Boil milk and oil together—Ok, I have to do this part. And make sure Toddler doesn’t whisk all the dry stuff out of the bowl in her enthusiasm for the craft. 

Pour boiled mixture in with dry ingredients. Another mama-only activity. Toddler has moved on to other bigger things. I now must have eyes in the back of my head while I try not to scald myself with the boiling milk. Let sit for 20 minutes. 

Ooops, have made the water for the yeast and sugar mix TOO hot. Must let cool off. I run around after Toddler—it’s obviously time to play Grocery Store. I try not to think about the growing stack dishes in the sink. Or how the time on the clock is sped up to H.G. Wells’ The Time Machine speeds. 

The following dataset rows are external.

/-- A row of the stream waits on its page, or for its record: the rows after it wait too (R271). -/
def Team.streamHeld (t : Team) (q strm : Nat) : Bool :=
  t.taken.any (fun k => k.q == q && k.strm == strm && (k.parked || k.blocked.isSome))
    || ((t.queues.getD q {}).id == strm && (t.queues.getD q {}).blocked.isSome)

/-- The row to fetch next in a queue: the oldest row taken, of the first stream that goes on; else one ahead of the program, once
every row taken of the present stream has arrived (R268 to R270). -/
def Team.nextTaken (t : Team) (q : Nat) : Option Taken := t.taken.find? fun k => k.q == q && !t.streamHeld q k.strm
def Team.fetchesAhead (t : Team) (q : Nat) : Bool :=
  let st := t.queues.getD q {}
  st.isOpen && !st.parked && st.blocked.isNone && st.queue.length < 16 && st.fetched < st.total
    && !t.taken.any fun k => k.q == q && k.strm == st.id

/-- Fetch the next row of a queue (R268). -/
def State.fetchRow (s : State) (t : Team) (q : Nat) : State :=
  let st := t.queues.getD q {}
  let (cl, co) := (t.at?).getD (0, 0)
  let old := t.nextTaken q
  if old.isNone && !t.fetchesAhead q then s else
  let idx := (old.map (·.idx)).getD st.fetched
  let strm := (old.map (·.strm)).getD st.id
  let va := (old.map (·.va)).getD (st.va st.fetched)
  let n := (old.map (·.words)).getD (st.roww + 1)
  let warp := (old.map (·.warp)).getD st.warp
  let rec_ : SfRecord := { va := va, pc := (old.map (·.pc)).getD st.pc, width := 5, word := (old.map (·.word)).getD st.word
                           warp := warp, lane := ((t.warp warp).live).headD 0, data := 0, raw := (old.map (·.raw)).getD st.raw }
  match s.xlateAll cl co t.ctx t.priv .read ((List.range n).map fun k => (va + 4 * k) % 2 ^ 64) with
  | (s, .absent a b m w) =>
    let s := s.joinOrWait t.ctx a b m w 0 (.stream t.id q)
    match old with
    | some k => s.updTeam t.id fun t => { t with taken := t.taken.map fun (x : Taken) =>
        if x.load == k.load then { x with parked := true } else x }
    | none => s.updStream t.id q fun st => { st with parked := true }
  | (s, .prot _) => s.streamRecord t q strm idx old rec_
  | (s, .bad) => s.machineCheck t.launch 0x18
  | (s, .ok xs) =>
    let (ws, bad) := s.readWords cl co xs
    let row : Row := { idx := idx, words := ws.map fun b => BitVec.ofNat 32 (leNat b), bad := bad }
    let s := s.updStream t.id q fun st => if st.id == strm then { st with fetched := idx + 1 } else st
    match old with
    | some k => s.giveRow t.id k row.regs true
    | none => s.updStream t.id q fun st => { st with queue := st.queue ++ [row] }

/-- STREAM_ROW_ARRIVE on queue `id` of the target's team: a record that waits is appended once there
is room, or the next row is fetched. -/
def execStreamRowArrive (s : State) : Out :=
  let q := s.target.id
  .next (match s.team? s.target.team with
  | none => s
  | some t =>
    if !t.engines then s else
    let st := t.queues.getD q {}
    let stuck := if t.sfq.length ≥ 16 && !t.draining then none else
      (t.taken.findSome? fun k => if k.q == q then k.blocked.map fun r => (k.strm, k.idx, some k, r) else none).or
        (st.blocked.map fun r => (st.id, st.fetched, none, r))
    match stuck with
    | some (strm, idx, k, r) => s.streamRecord t q strm idx k r
    | none => s.fetchRow t q)

end Machine
end Sys2Proof
end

Water now (hopefully) cool enough to add yeast and sugar. Wait another 15 minutes. Toddler asks nicely that I help put the Grocery Store back together so she can dump all items in her TJ Maxx paper bag. Must attend. Dishes continue to pile up, because that’s the kind of person I am. 

FINALLY add yeast mixture to flour-milk mixture. LET RISE FOR 30 MINUTES. It is completely after 5:15pm now and the thought finally enters my brain that oh, we are not having breakfast sandwiches for dinner. I let this go, although not gracefully, and search in my heart for what else WE COULD POSSIBLY HAVE FOR DINNER. I am sitting on a kitchen chair at this point, exhausted by my endeavors and making sure that Toddler doesn’t pull another kitchen chair over on herself or up to a counter and get burned or something. The dishes in the sink are now spilling over on the counter and I am ignoring their existence. 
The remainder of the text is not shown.